What needs to be done - Give back exactly the lines of the material below that start at the line containing "the wire. -/" and end at the line containing "structure Role where", and no others.

Data for analysis -
=== Begin Enclosure ===

/-- One entry of a staging list (R380): section instance, record index, and the record written, or none for a delete. -/
structure Staged where
  inst : Nat
  index : Nat
  data : Option Bytes
deriving DecidableEq, Repr

/-- The gateway's state beside its live tables (chapter 09): bucket levels with their ticks (R359), container payloads and the next boundary of each periodic container (R374, R375), tunnels, staging lists by origin, and the trace records of events classified since the last commit (R186). -/
structure Gateway where
  buckets : KMap (Nat × Nat)
  payloads : KMap Bytes
  boundary : KMap Nat
  tunnels : KMap Tunnel
  staging : KMap (List Staged)
  traces : List (Nat × Bytes)
deriving DecidableEq, Repr

/-- A transmit slot of a CAN controller (R409 to R415): the body it holds, the queue and presentation stamp of its frame, its place in the order of placement, its attempts since placement, whether it is in an attempt, and whether an abort waits for the attempt's end. -/
structure Slot where
  body : Bytes
  queue : Nat
  pres : Stamp
  order : Nat
  tries : Nat
  attempt : Bool
  abort : Bool
deriving DecidableEq, Repr

/-- A CAN FD controller (chapter 10): CAN.STAT.STATE, its error counters and codes, its slots, the timing in force (R398), the stamps of the transmit-stall reference (R416), and the frame of the attempt as it stands on the bus. -/
structure Can where
  state : Nat
  tec : Nat
  rxErr : Nat
  lec : Nat
  dlec : Nat
  tdcv : Nat
  slots : List (Option Slot)
  placed : Nat
  nbt : Nat
  dbt : Nat
  tdc : Nat
  cfg : Nat
  stopReq : Bool
  lastDone : Stamp
  lastAbort : Stamp
  stall : Bool
  wire : Option Bytes
deriving DecidableEq, Repr

/-- A selective-wake listener (R422 to R425). -/
structure Listener where
  armed : Bool
  fec : Nat
  fecOvf : Bool
deriving DecidableEq, Repr

/-- A publish buffer of a LIN controller (R430, R431, R433): data and fresh mark, with the tick of the last move into it and what stood there before. -/
structure LPub where
  data : Bytes
  fresh : Bool
  tick : Nat
  oldData : Bytes
  oldFresh : Bool
deriving DecidableEq, Repr

/-- A LIN controller (R428 to R438): LIN.STAT.STATE, the table running, the table to return to after an ALT table, the next slot of the table, the header outstanding (identifier, slot type, ALT), the response on the wire, requests that wait for the end of the slot, and publish buffers by identifier. -/
structure Lin where
  state : Nat
  table : Nat
  back : Option Nat
  pos : Nat
  slotRec : Nat
  header : Option (Nat × Nat × Nat)
  headerAt : Stamp
  wire : Bytes
  schedPend : Option Nat
  sleepPend : Bool
  pulse : Bool
  resume : Option Stamp
  pubs : KMap LPub
deriving DecidableEq, Repr

/-- A transmit timestamp record (R475). -/
structure TsRec where
  stamp : Stamp
  msgType : Nat
  domain : Nat
  seqId : Nat
deriving DecidableEq, Repr

/-- An Ethernet port (chapter 11): link, TC10 state (Table ETH-2), signal quality, Clause 37 completion, the transmit timestamp ring, attempts of the frame in transmission (R469), a PLCA restart that waits for the end of that frame (R470), the end of the transmission on the wire, and the last frame put on the wire. -/
structure Eth where
  link : Bool
  t1 : Nat
  sqi : Nat
  anDone : Bool
  ring : List TsRec
  attempts : Nat
  plcaRestart : Bool
  txEnd : Stamp
  wire : Bytes
deriving DecidableEq, Repr

/-- The Ethernet state beside the ports: shaper credits of (port, class) in millionths of a bit (R472), held PNL halves by register address (R486), the KEYH registers of associations whose key became unusable (R494), and the command of the MDIO frame under way (R458). -/
structure EthAll where
  ports : List Eth
  credit : KMap Int
  pnHeld : KMap Nat
  dead : List Nat
  mdio : Option Nat
deriving DecidableEq, Repr

/-- An entry of the key vault (Table KEY-1). -/
structure VaultEntry where
  handle : Nat
  usage : Nat
  gen : Nat
  key : Bytes
deriving DecidableEq, Repr

/-- A run-time key: its usage word, key and commit count (R522, R540). -/
structure RtKey where
  usage : Nat
  key : Bytes
  gen : Nat
deriving DecidableEq, Repr

/-- The pending and grace keys of a handle (R539 to R542): the pending key with the grace it grants in ticks, and the grace key with the tick at which it ends. -/
structure Role where
  pending : Option (Bytes × Nat)
  grace : Option (Bytes × Nat)
deriving DecidableEq, Repr

/-- An engine key slot in use: its handle, role (0 committed, 1 pending, 2 grace), whether it is resident, and its last use (R520, R521). -/
structure KSlot where
  handle : Nat
  role : Nat
  resident : Bool
  lastUse : Stamp
deriving DecidableEq, Repr

/-- Keys outside the keeper domain (chapter 12): run-time keys, roles, engine slots, the root message whose fuse is being asked for or blown (R536), and what the update endpoint last answered. -/
structure Keys where
  rt : KMap RtKey
  roles : KMap Role
  slots : KMap KSlot
  rootMsg : Option Bytes
  meshOpen : Bool
  caseA : Bool
  caseB : Bool
deriving DecidableEq, Repr

/-- The keeper domain (Table KEY-1): root, root state (Table KEY-2), vault, tamper log and arm bits, update counter, keeper counter, journal chain head, management counter floor, ageing map, whether the domain was lost since the last power-on, and a detection that waits for BUILD commit to be reported (R511). -/
structure Keeper where
  root : Bytes
  rootState : Nat
  vault : List VaultEntry
  tampSrc : Nat
  tampCount : Nat
  tampStamp : Stamp
  tampArm : Nat
  updCnt : Nat
  ctr : Nat
  jrnLast : Nat
  jrnAck : Nat
  jrnAckMac : Bytes
  jrnValid : Bool
  nmFloor : Nat
  ageing : KMap Bytes
  lost : Bool
  tampReport : Bool
  lostReport : Bool
deriving DecidableEq, Repr

/-- A row that the SP issues to the LME (Table CRY-1). -/
inductive LmeRow
  | mul (x k : Nat)
  | red (k : Nat)
  | clear
deriving DecidableEq, Repr

/-- A context of the LME (R553): the job that holds it, its operands and accumulator as numbers, and the row issued and not yet run. -/
structure LmeCtx where
  job : Nat
  b : Nat
  n : Nat
  ninv : Nat
  nb : Nat
  acc : Nat
  issued : Option LmeRow
deriving DecidableEq, Repr

/-- A key that a job installs when it ends (R571): usage word, grace in ms, target handle or 0xFFFF, and key. -/
structure Install where
  usage : Nat
  grace : Nat
  target : Nat
  key : Bytes
deriving DecidableEq, Repr

/-- A job of the SP (R556 to R594): its order (R562), its answer, its installations, the engine it needs (0 none, 1 LME, 2 AES, 3 SHA-2), its leave (0 not needed, 1 asked, 2 held), the context or lane it holds, SHA-2 blocks left, cycles owed after preemption, and the start of its wait. `work` tells other SP work apart: 0 a service request, 1 a debug token check. -/
structure SpJob where
  id : Nat
  prio : Nat
  take : Stamp
  reqport : Nat
  seq : Nat
  svc : Nat
  tag : Nat
  status : Nat
  result : Bytes
  installs : List Install
  engine : Nat
  leave : Nat
  ctx : Option Nat
  blocks : Nat
  owed : Nat
  since : Stamp
  work : Nat
deriving DecidableEq, Repr

/-- A public-key buffer (R575): algorithm, exponent, owner port plus one (0 none), bytes, and the bytes written as a bit mask. -/
structure Pkb where
  alg : Nat
  exp : Nat
  owner : Nat
  data : Bytes
  written : Nat
deriving DecidableEq, Repr

/-- The security processor and its engines (chapter 13). -/
structure Sp where
  nextId : Nat
  jobs : List SpJob
  lme : List (Option LmeCtx)
  lmeRun : Option Nat
  shaRun0 : Option Nat
  shaRun1 : Option Nat
  pkb : List Pkb
  health : Bool
  gens : Nat
deriving DecidableEq, Repr

/-- A message of the Tahr catalogue (Table TAHR-3): type, origin, crossing stamp, payload, and, at the receiver, its presentation stamp (R169). -/
structure XMsg where
  typ : Nat
  origin : Nat
  xstamp : Stamp
  payload : Bytes
  pres : Stamp
deriving DecidableEq, Repr

/-- A Tahr frame held for acknowledgement or after a gap (Table TAHR-2), with the number of times it was sent. -/
structure TFrame where
  typ : Nat
  seq : Nat
  origin : Nat
  xstamp : Stamp
  first : Bool
  last : Bool
  payload : Bytes
  sends : Nat
deriving DecidableEq, Repr

/-- One die's end of the Tahr link (chapter 14): frames waiting for the window, frames sent and not acknowledged, sequence numbers, the message being assembled, what the next header says (NAKSEQ, LANEREQ), the MININT references of sending and receiving, lanes retired in the direction it receives, training, the stamps of the last frame sent and the last heartbeat, the remote horizon, and whole messages not yet handled. -/
structure LinkEnd where
  waiting : List TFrame
  unacked : List TFrame
  nextSeq : Nat
  rxNext : Nat
  rxHeld : List TFrame
  part : Option XMsg
  nak : Option Nat
  laneReq : Option Nat
  txRef : KMap Stamp
  rxRef : KMap Stamp
  retired : Nat
  train : Bool
  lastTx : Stamp
  lastHb : Stamp
  rhz : Nat
  inbox : List XMsg
deriving DecidableEq, Repr

/-- A REMOTE request outstanding (R617, R213): requester, RID, OP, entries, and, for the host port, its transaction's SEQ. -/
structure RemoteReq where
  origin : Nat
  rid : Nat
  op : Nat
  entries : List (Nat × Nat)
  seq : Nat
deriving DecidableEq, Repr

/-- The host die's side of the Tahr link (chapter 14): its end, the link state, the last state, grant and digest the field die announced, FCAN credits, outstanding REMOTE requests, the TIMESYNC exchange in progress and the last offset, and what the host still has to transfer, and whether the field die has reported FRUN since the link came up (R630). -/
structure Tahr where
  link : Bool
  fmode : Nat
  fgrant : Bool
  fdigest : Bytes
  fe : LinkEnd
  credits : List Nat
  remote : List RemoteReq
  nextRid : Nat
  syncN : Nat
  syncT1 : Stamp
  ofs : Int
  xferWait : Bool
  startSent : Bool
  svc : Bool
deriving DecidableEq, Repr

/-- A fault event waiting for its tick (R756): its tick, source, DETAIL, stamp, and whether it is injected. -/
structure FEvent where
  tick : Nat
  src : Nat
  detail : Nat
  stamp : Stamp
  injected : Bool
deriving DecidableEq, Repr

/-- The first-source latch (R766). -/
structure FLatch where
  src : Nat
  cls : Nat
  react : Nat
  detail : Nat
  stamp : Stamp
deriving DecidableEq, Repr

/-- A fault collector (chapter 18): events of ticks not yet committed, rings of unit indices by source (newest last), the latch and its overflow, a write to SEV that takes effect after the tick's events (R164, R767), counts of events and classifications by source, and, on the field die, the reports that wait (R778). -/
structure Faults where
  pend : List FEvent
  rings : KMap (List Nat)
  latch : Option FLatch
  ovf : Bool
  clear : Bool
  events : KMap Nat
  classified : KMap Nat
  nseq : Nat
  reports : List Bytes
  active : Bool
deriving DecidableEq, Repr

/-- An island (Table REP-2): its role, the duty it serves or shadows (0xFF none), and the cause of its defect. -/
structure Island where
  role : Nat
  duty : Nat
  cause : Nat
deriving DecidableEq, Repr

/-- A shed visit or return under way (R815, R821): kind, duty, step, the spare, the freed island and the shadow's end. -/
structure Visit where
  kind : Nat
  duty : Nat
  step : Nat
  spare : Nat
  freed : Nat
  shadowEnd : Nat
deriving DecidableEq, Repr

/-- A repair controller (chapter 19): islands by code, duties out of service by code, a replay in progress by duty code (with the islands that replay), the visit under way, the return under way, the visit asked for first, the place in the rotation, the end of the last visit, corrected errors by row with their stamp, rows replaced by array, and islands and rows that are defective until the next reset only. -/
structure Repair where
  islands : KMap Island
  out : List Nat
  replay : List Nat
  visit : Option Visit
  ret : Option Visit
  asked : Option (Nat × Nat)
  rotation : Nat
  lastEnd : Stamp
  rowErr : KMap Stamp
  rowsUsed : KMap Nat
  rowPend : List (Nat × Nat)
  shedKind : Nat
  shedDuty : Nat
  retRes : Nat
deriving DecidableEq, Repr

/-- A budget request or grant: kind, instance, stamp, and the units a grant is charged (R840, R844). -/
structure Bud where
  kind : Nat
  inst : Nat
  stamp : Stamp
  charge : Nat
deriving DecidableEq, Repr

/-- A power-budget arbiter (chapter 20): waiting requests, grants held, grants to release and requests to withdraw at the next commit, and the highest in-use count. -/
structure Arbiter where
  q : List Bud
  held : List Bud
  release : List (Nat × Nat)
  withdraw : List (Nat × Nat)
deriving DecidableEq, Repr

/-- The state of a sinc filter (R646): integrators and comb memories, first stage first. -/
structure MFilt where
  integ : List Int
  comb : List Int
deriving DecidableEq, Repr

=== End Enclosure ===

Response below -
/-- An Ethernet port (chapter 11): link, TC10 state (Table ETH-2), signal quality, Clause 37 completion, the transmit timestamp ring, attempts of the frame in transmission (R469), a PLCA restart that waits for the end of that frame (R470), the end of the transmission on the wire, and the last frame put on the wire. -/
structure Eth where
  link : Bool
  t1 : Nat
  sqi : Nat
  anDone : Bool
  ring : List TsRec
  attempts : Nat
  plcaRestart : Bool
  txEnd : Stamp
  wire : Bytes
deriving DecidableEq, Repr

/-- The Ethernet state beside the ports: shaper credits of (port, class) in millionths of a bit (R472), held PNL halves by register address (R486), the KEYH registers of associations whose key became unusable (R494), and the command of the MDIO frame under way (R458). -/
structure EthAll where
  ports : List Eth
  credit : KMap Int
  pnHeld : KMap Nat
  dead : List Nat
  mdio : Option Nat
deriving DecidableEq, Repr

/-- An entry of the key vault (Table KEY-1). -/
structure VaultEntry where
  handle : Nat
  usage : Nat
  gen : Nat
  key : Bytes
deriving DecidableEq, Repr

/-- A run-time key: its usage word, key and commit count (R522, R540). -/
structure RtKey where
  usage : Nat
  key : Bytes
  gen : Nat
deriving DecidableEq, Repr

/-- The pending and grace keys of a handle (R539 to R542): the pending key with the grace it grants in ticks, and the grace key with the tick at which it ends. -/
structure Role where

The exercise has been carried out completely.